-- ==== Sys2Proof/Machine/Roce.lean ====
section
/-! DEFINITION. The RoCEv2 requester (R423, R424): packets and their ICRC (the layouts are those of the
RoCEv2 specification: PRESUMED, log 32), a queue pair's window, acknowledgements, go-back-N, RNR waits and
rate, and the counters of a target (R566). -/

namespace Sys2Proof.Machine

/-! ## Packets -/

/-- One bit and one byte of the CRC-32 of IEEE 802.3, which the ICRC uses. -/
def icrcStep (c : Nat) : Nat := if c % 2 = 1 then (c >>> 1) ^^^ 0xEDB88320 else c >>> 1
def icrcByte (c : Nat) (b : Byte) : Nat :=
  icrcStep (icrcStep (icrcStep (icrcStep (icrcStep (icrcStep (icrcStep (icrcStep (c ^^^ b.toNat))))))))
def crc32 (bs : Bytes) : Nat := (bs.foldl icrcByte 0xFFFFFFFF) ^^^ 0xFFFFFFFF

/-- RoCEv2 opcodes of the Reliable Connection transport (R423). -/
def roFIRST : Nat := 0x06
def roMIDDLE : Nat := 0x07
def roLAST : Nat := 0x08
def roONLY : Nat := 0x0A
def roREAD : Nat := 0x0C

def qpDflt : Nat → Qp := fun _ => ⟨0, 0, 0, [], [], [], 0, 0, none, false, 0, 0, 0⟩
def Dev.qp (d : Dev) (q : Nat) : Qp := smapGet qpDflt d.ckpt.qps q
def Dev.setQp (d : Dev) (q : Nat) (v : Qp) : Dev := { d with ckpt.qps := smapSet qpDflt d.ckpt.qps q v }
def Dev.onQp (d : Dev) (q : Nat) (f : Qp → Qp) : Dev := d.setQp q (f (d.qp q))

/-- BTH, RETH and payload of a packet to a remote QPN with an rkey; the last packet of a message asks for
an acknowledgement. -/
def roceBytes (remote rkey : Nat) (p : RocePkt) : Bytes :=
  let pad := (4 - p.data.length % 4) % 4
  let ask := if p.opcode = roLAST ∨ p.opcode = roONLY then 0x80 else 0
  beBytes 1 p.opcode ++ beBytes 1 (pad * 16) ++ [0xFF, 0xFF, 0] ++ beBytes 3 remote ++ beBytes 1 ask ++ beBytes 3 p.psn
    ++ (match p.reth with | some (a, n) => beBytes 8 a ++ beBytes 4 rkey ++ beBytes 4 n | none => []) ++ p.data ++ zeros pad

/-- The ICRC: over eight bytes of ones and the packet with the fields that change on the way as ones. -/
def icrc (ip udp ib : Bytes) : Nat :=
  let ff (n : Nat) : Bytes := List.replicate n 0xFF
  let ipm := beBytes 1 (be ip 0 1 / 16 * 16 + 15) ++ ff 3 ++ slice ip 4 3 ++ ff 1 ++ ip.drop 8
  crc32 (ff 8 ++ ipm ++ udp.take 6 ++ ff 2 ++ patch ib 4 (ff 1))

/-- Send a packet of queue pair q, on the next port of the rotation. -/
def Dev.sendRoce (d : Dev) (q : Nat) (p : RocePkt) : Dev :=
  let x := d.qp q
  let t := x.target - 1
  let dscp := d.get CFI.DSCP.DATA
  match d.nextPort (dscpPrio dscp) with
  | none => d
  | some pt =>
    let (v, d) := d.draw
    let e := v % 16384
    let ib := roceBytes x.remote (d.get (CFI.STORE_RKEY.RKEY t)) p
    let len := 12 + ib.length
    let ip := beBytes 4 (6 * 2 ^ 28 + (dscp * 4 + 2) * 2 ^ 20 + e) ++ beBytes 2 len ++ [17, 64] ++ beBytes 16 (d.cellIp pt)
      ++ beBytes 16 (smapGet zeroDflt d.ckpt.servers t)
    let udp := beBytes 2 (0xC000 + e) ++ beBytes 2 4791 ++ beBytes 2 len ++ [0, 0]
    let d := { d with cfi.rot := pt }
    ((d.emit (.cellFrame pt (ether (d.cellGw pt) (portMac pt) 0x86DD (ip ++ udp ++ ib ++ leBytes 4 (icrc ip udp ib))))).bump
      (CFI.PORT_TX.COUNT pt) 1).onQp q (fun x => { x with sentAt := d.now })

/-! ## The window (R423) -/

/-- How far PSN b lies above a, modulo 2^24. -/
def qpsnDiff (a b : Nat) : Nat := (b + 2 ^ 24 - a % 2 ^ 24) % 2 ^ 24

/-- Change the checkpoint command `id`. -/
def Dev.onRun (d : Dev) (id : Nat) (f : CkRun → CkRun) : Dev :=
  { d with ckpt.runs := d.ckpt.runs.map (fun r => if r.id = id then f r else r) }

/-- Read the next `n` bytes of a write. -/
def Dev.roceRead (d : Dev) (m : RoceMsg) (n : Nat) : Dev × Except (Nat × Nat) Bytes :=
  match m.src with
  | .bytes bs => (d, .ok (slice bs m.off n))
  | .mem a dom => d.fetch (d.cfiAcc (a + m.off) 1 dom) (a + m.off) n

/-- The next packet of a message: its opcode, RETH and payload length. -/
def RoceMsg.next (m : RoceMsg) : Nat × Option (Nat × Nat) × Nat :=
  if m.isRead then (roREAD, some (m.addr, m.len), 0)
  else
    let n := min 4096 (m.len - m.off)
    let last := decide (m.len ≤ m.off + n)
    let first := m.off == 0
    (if first then (if last then roONLY else roFIRST) else if last then roLAST else roMIDDLE, if first then some (m.addr, m.len) else none, n)

/-- Put packets out while fewer than 1,024 are unacknowledged and no RNR wait holds; one read is
outstanding at a time; at most `fuel`. -/
def Dev.rocePump (q : Nat) : Nat → Dev → Dev
  | 0, d => d
  | fuel + 1, d =>
    let x := d.qp q
    match x.backlog with
    | [] => d
    | m :: rest =>
      if x.err ∨ x.rnrUntil.isSome ∨ 1024 ≤ x.unacked.length ∨ (m.isRead ∧ x.unacked.any (fun p => p.opcode == roREAD))
          ∨ (d.nextPort (dscpPrio (d.get CFI.DSCP.DATA))).isNone then d
      else
        let (opc, reth, n) := m.next
        match (if m.isRead then (d, .ok []) else d.roceRead m n : Dev × Except (Nat × Nat) Bytes) with
        | (d, .error e) =>
          let d := d.onQp q (fun x => { x with backlog := rest })
          Dev.rocePump q fuel (d.onRun m.owner (fun r => { r with err := some (r.err.getD e) }))
        | (d, .ok bs) =>
          let span := if m.isRead then max 1 (ceilDiv m.len 4096) else 1
          let p : RocePkt := ⟨m.owner, x.psn, span, opc, reth, bs⟩
          let left := if m.isRead ∨ m.len ≤ m.off + n then rest else { m with off := m.off + n } :: rest
          let d := d.setQp q { x with psn := (x.psn + span) % 2 ^ 24, unacked := x.unacked ++ [p], backlog := left,
                                      got := if m.isRead then [] else x.got }
          Dev.rocePump q fuel (d.sendRoce q p)

/-- Fuel for a pump. -/
def Dev.roceFuel (d : Dev) (q : Nat) : Nat := 1025 + (d.qp q).backlog.length

/-- Put out what a queue pair's window allows. -/
def Dev.roceGo (d : Dev) (q : Nat) : Dev := Dev.rocePump q (d.roceFuel q) d

/-- Hand a message to a queue pair. -/
def Dev.roceAdd (d : Dev) (q : Nat) (m : RoceMsg) : Dev :=
  (d.onQp q (fun x => { x with backlog := x.backlog ++ [m] })).roceGo q

/-- Does anything of a checkpoint command remain on a queue pair? -/
def Dev.roceBusy (d : Dev) (id : Nat) : Bool :=
  d.ckpt.qps.any (fun e => e.2.unacked.any (fun p => p.owner == id) || e.2.backlog.any (fun m => m.owner == id))

/-! ## Counters (R566) -/

/-- Bytes moved by a command, in its target's progress register. -/
def Dev.roceMoved (d : Dev) (id t n : Nat) : Dev :=
  let d := d.onRun id (fun r => { r with moved := r.moved + n })
  match d.ckpt.runs.find? (fun r => r.id == id) with
  | some r => d.set (CFI.STORE_PROGRESS.MIB t) (r.moved / 1048576)
  | none => d

/-- Count bytes written and acknowledged. -/
def Dev.roceWrote (d : Dev) (id t n : Nat) : Dev :=
  let c := smapGet zeroDflt d.ckpt.wrRem t + n
  ({ d with ckpt.wrRem := smapSet zeroDflt d.ckpt.wrRem t (c % 1048576) }.bump (CFI.STORE_WRITTEN.COUNT t) (c / 1048576)).roceMoved id t n

/-- Count bytes read. -/
def Dev.roceHave (d : Dev) (id t n : Nat) : Dev :=
  let c := smapGet zeroDflt d.ckpt.rdRem t + n
  ({ d with ckpt.rdRem := smapSet zeroDflt d.ckpt.rdRem t (c % 1048576) }.bump (CFI.STORE_READ.COUNT t) (c / 1048576)).roceMoved id t n

/-! ## Acknowledgements, retries, waits (R424) -/

/-- The write packets at the front of the window that lie at or below PSN `psn`, and the rest: a read is
released by its responses alone. -/
def ackedPkts (psn : Nat) : List RocePkt → List RocePkt × List RocePkt
  | [] => ([], [])
  | p :: ps => if p.opcode ≠ roREAD ∧ qpsnDiff p.psn psn < 2 ^ 23 then let (a, b) := ackedPkts psn ps; (p :: a, b) else ([], p :: ps)

/-- Release what PSN `psn` acknowledges. Progress clears the retry count and restarts the timer. -/
def Dev.roceRelease (d : Dev) (q psn : Nat) : Dev :=
  let x := d.qp q
  let (a, b) := ackedPkts psn x.unacked
  if a.isEmpty then d
  else
    let srtt := if x.retries = 0 then Config.smoothRtt x.srtt (d.now - x.sentAt) else x.srtt
    let d := d.setQp q { x with unacked := b, retries := 0, sentAt := d.now, srtt := srtt }
    d.each a (fun d p => d.roceWrote p.owner (x.target - 1) p.data.length)

/-- A packet as it is sent again: a read asks for what its responses have not brought. -/
def Qp.again (x : Qp) (p : RocePkt) : RocePkt :=
  if p.opcode = roREAD then
    match p.reth with
    | some (a, n) => { p with psn := (p.psn + x.got.length / 4096) % 2 ^ 24, reth := some ((a + x.got.length) % 2 ^ 64, n - x.got.length) }
    | none => p
  else p

/-- Send every unacknowledged packet again, in order. -/
def Dev.roceResend (d : Dev) (q : Nat) : Dev :=
  let x := d.qp q
  d.each (x.unacked.map x.again) (fun d p => d.sendRoce q p)

/-- A queue pair and its target enter the error state (R424, R542). -/
def Dev.roceError (d : Dev) (q : Nat) : Dev :=
  let t := (d.qp q).target - 1
  (d.onQp q (fun x => { x with err := true, unacked := [], backlog := [], rnrUntil := none })).set (CFI.STORE_STATE.STATE t) 3

/-- Go back N (R424): a retry, or the error state after 7. -/
def Dev.roceRetry (d : Dev) (q : Nat) : Dev :=
  let x := d.qp q
  if x.err ∨ x.unacked.isEmpty then d
  else if 7 ≤ x.retries then d.roceError q
  else ((d.setQp q { x with retries := x.retries + 1, sentAt := d.now }).bump (CFI.STORE_RETRIES.COUNT (x.target - 1)) 1).roceResend q

/-- When the retry timer of a queue pair expires (R399, R424). -/
def Dev.roceDue (d : Dev) (q : Nat) : Option Nat :=
  let x := d.qp q
  if x.target = 0 ∨ x.err ∨ x.rnrUntil.isSome ∨ x.unacked.isEmpty then none
  else some (x.sentAt + d.rto x.srtt x.retries)

/-- A read response (R423): the next in order of the read in progress; another is ignored. The whole read
goes to its command, and what was sent before it is acknowledged by it. -/
def Dev.roceResponse (d : Dev) (q psn : Nat) (bs : Bytes) : Dev :=
  let x := d.qp q
  if x.target = 0 ∨ x.err then d
  else match x.unacked.find? (fun p => p.opcode == roREAD) with
    | none => d
    | some p => match p.reth with
      | none => d
      | some (_, n) =>
        let o := x.got.length
        if psn % 2 ^ 24 ≠ (p.psn + o / 4096) % 2 ^ 24 ∨ bs.length ≠ min 4096 (n - o) then d
        else
          let d := d.roceRelease q ((p.psn + 2 ^ 24 - 1) % 2 ^ 24)
          let d := d.roceHave p.owner (x.target - 1) bs.length
          let got := x.got ++ bs
          if got.length < n then d.onQp q (fun x => { x with got := got, retries := 0, sentAt := d.now })
          else
            let d := d.onQp q (fun x => { x with got := [], retries := 0, sentAt := d.now, unacked := x.unacked.filter (· != p) })
            (d.onRun p.owner (fun r => { r with inb := got })).roceGo q

/-- The rate of a queue pair now (R400): it rises by 2 GB/s every 50 µs up to line rate. -/
def Dev.qpRate (d : Dev) (x : Qp) : Nat :=
  if x.rate = 0 then d.lineRate else min (x.rate + 2000 * ((d.now - x.rateAt) / 50000)) (max 1000 d.lineRate)

/-- A CNP cuts the rate as an ACK with 8 marks would (R423). -/
def Dev.roceCut (d : Dev) (q : Nat) : Dev :=
  let x := d.qp q
  if x.target = 0 then d else d.setQp q { x with rate := rateCut (d.qpRate x) 8, rateAt := d.now }

end Sys2Proof.Machine
end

________________________

BRIEF >> Retype, exactly and in full, the lines above from the one containing "match (if m.isRead" through the one containing "d.ckpt.qps.any (fun e".

SOLUTION >>
        match (if m.isRead then (d, .ok []) else d.roceRead m n : Dev × Except (Nat × Nat) Bytes) with
        | (d, .error e) =>
          let d := d.onQp q (fun x => { x with backlog := rest })
          Dev.rocePump q fuel (d.onRun m.owner (fun r => { r with err := some (r.err.getD e) }))
        | (d, .ok bs) =>
          let span := if m.isRead then max 1 (ceilDiv m.len 4096) else 1
          let p : RocePkt := ⟨m.owner, x.psn, span, opc, reth, bs⟩
          let left := if m.isRead ∨ m.len ≤ m.off + n then rest else { m with off := m.off + n } :: rest
          let d := d.setQp q { x with psn := (x.psn + span) % 2 ^ 24, unacked := x.unacked ++ [p], backlog := left,
                                      got := if m.isRead then [] else x.got }
          Dev.rocePump q fuel (d.sendRoce q p)

/-- Fuel for a pump. -/
def Dev.roceFuel (d : Dev) (q : Nat) : Nat := 1025 + (d.qp q).backlog.length

/-- Put out what a queue pair's window allows. -/
def Dev.roceGo (d : Dev) (q : Nat) : Dev := Dev.rocePump q (d.roceFuel q) d

/-- Hand a message to a queue pair. -/
def Dev.roceAdd (d : Dev) (q : Nat) (m : RoceMsg) : Dev :=
  (d.onQp q (fun x => { x with backlog := x.backlog ++ [m] })).roceGo q

/-- Does anything of a checkpoint command remain on a queue pair? -/
def Dev.roceBusy (d : Dev) (id : Nat) : Bool :=
  d.ckpt.qps.any (fun e => e.2.unacked.any (fun p => p.owner == id) || e.2.backlog.any (fun m => m.owner == id))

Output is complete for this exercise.